The Last Nightingale

Written by Anthony Flacco
Review by Lucille Cormier

Think film noir with a twist of Stephen King and you have Anthony Flacco’s tale of a twelve-year-old boy’s hellish survival of the San Francisco earthquake of 1906. Shane Nightingale struggles through the nightmare of surviving alone after his world is literally destroyed. Drifting through the chaos of shattered buildings, dust, fog, and the smoke of spreading fire, he finds shelter and a job of sorts in the cemetery of the Mission Dolores—an apt reflection of the story’s tone.

But surviving the earthquake is not what makes this dark story a thriller. It was not the natural disaster that killed Shane’s family but a crazed psychopath, a serial killer who now stalks Shane to complete his obliteration of the Nightingale family. Police are already hunting the killer. Sergeant Randall Blackburn leads the investigation. Blackburn’s path crosses Shane’s when Shane, having read about a society murder in the newspaper, gives Blackburn the insight he needs to break the case. Blackburn takes Shane under his wing and moves into a deadly chess game with the killer. It ends in the shadow of Golden Gate Bridge, in the dead of night, to the sound of crashing waves and howling winds.
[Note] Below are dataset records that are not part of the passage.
-- ==== Sys2Proof/Machine/TumOps.lean ====
section
/-! DEFINITION. Tumblers: naming (R428, R429), signals (R430), waits (R432), consumer records (R434), setting by hand
(R443), records (R427). -/

namespace Sys2Proof.Machine

def nmIndex (n : Nat) : Nat := nbits n 0 12
def nmUnit (n : Nat) : Nat := nbits n 12 6
def nmScope (n : Nat) : Nat := nbits n 18 2
def nmRemote (n : Nat) : Bool := nbit n 20
def nmReach (n : Nat) : Bool := nbit n 21
def nmAmount (n : Nat) : Nat := nbits n 24 8

/-- The tumbler a name names for a requester of block own (R428). -/
def tumRefOf (own n : Nat) : TumRef :=
  if nmScope n = 2 then ⟨true, nmUnit n % 8, nmIndex n⟩
  else if nmScope n = 1 then ⟨false, nmUnit n, nmIndex n⟩
  else ⟨false, own, nmIndex n⟩

/-- Reserved parts of a name (R428, R429): reserved SCOPE, reserved bits, a UNIT that must be zero, INDEX above 1,023. -/
def nmBad (n : Nat) : Bool :=
  nmScope n == 3 || nbits n 22 2 != 0 || (nmScope n == 0 && nmUnit n != 0) || (nmScope n == 2 && decide (8 ≤ nmUnit n)) ||
    (nmScope n == 2 && decide (1024 ≤ nmIndex n))

/-- Note a signaller of a tumbler (R434, R510). -/
def noteSignaller (s : State) (t : TumRef) (slot : Nat) : State :=
  if t.region then updRegion s t.unit fun r => { r with tumSignallers := insNat r.tumSignallers slot }
  else updBlock s t.unit fun b => { b with tumSignallers := insNat b.tumSignallers slot }

/-- Apply a signal (R430): the flag says that it was refused for saturation. A cut tumbler drops it (R437). -/
def tumSignal (s : State) (t : TumRef) (amount core source slot : Nat) : State × Bool :=
  if tumCut s t then (s, false)
  else
    let x := tumGet s t
    if 65535 < x.count + amount then (tumPut s t { x with sat := true }, true)
    else
      let s := tumPut s t { x with
        count := x.count + amount, signals := satAdd 16 x.signals 1,
        lastCore := if source ≤ 1 then core else x.lastCore, lastSource := source, sigs := insNat x.sigs slot }
      (tumRetest (noteSignaller s t slot) t, false)

/-- A wait arrives (R432); a cut tumbler drops it (R437). -/
def tumArrive (s : State) (t : TumRef) (w : TumPend) : State :=
  if tumCut s t then s
  else
    let x := tumGet s t
    tumRetest (tumPut s t { x with waits := x.waits ++ [w] }) t

/-- Set a count: a preset between the commit point and first issue, by hand after first issue (R426, R443). -/
def tumSetCount (s : State) (t : TumRef) (v : Nat) : State :=
  let x := tumGet s t
  tumRetest (tumPut s t { x with count := v % 65536, hand := x.hand || decide (s.lap.phase = .issuing) }) t

/-- Drop the pending wait of a unit whose task has ended; what it held back is tested again (R432). -/
def tumDrop (s : State) (u : Nat) : State :=
  match (getCore s u).seq.tumPending with
  | some n =>
    let t := tumRefOf (unitBlock u) n
    let x := tumGet s t
    let s := tumPut s t { x with waits := x.waits.filter fun w => w.unit != u }
    if tumCut s t then s else tumRetest s t
  | none => s

/-- A tumbler record (R427). -/
def tumRecord (x : Tumbler) : Nat :=
  x.count + min x.waits.length 255 * 2 ^ 16 + b2n x.sat * 2 ^ 24 + b2n x.hand * 2 ^ 25 + x.signals * 2 ^ 32 +
    x.lastCore % 512 * 2 ^ 48 + x.lastSource % 4 * 2 ^ 57

end Sys2Proof.Machine
end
Great disasters bring out the best and the worst in humankind. This is an underlying theme of the story but aside from Randall Blackburn there is little representation of the “best.” There may be too much “Little Nell” drama for the taste of some, and the ending is hopelessly clichéd. Still, the story is well written and fast paced. It holds the reader’s interest to the end. Recommended for a realistic look at the aftermath of natural disaster and the sorry side of human nature.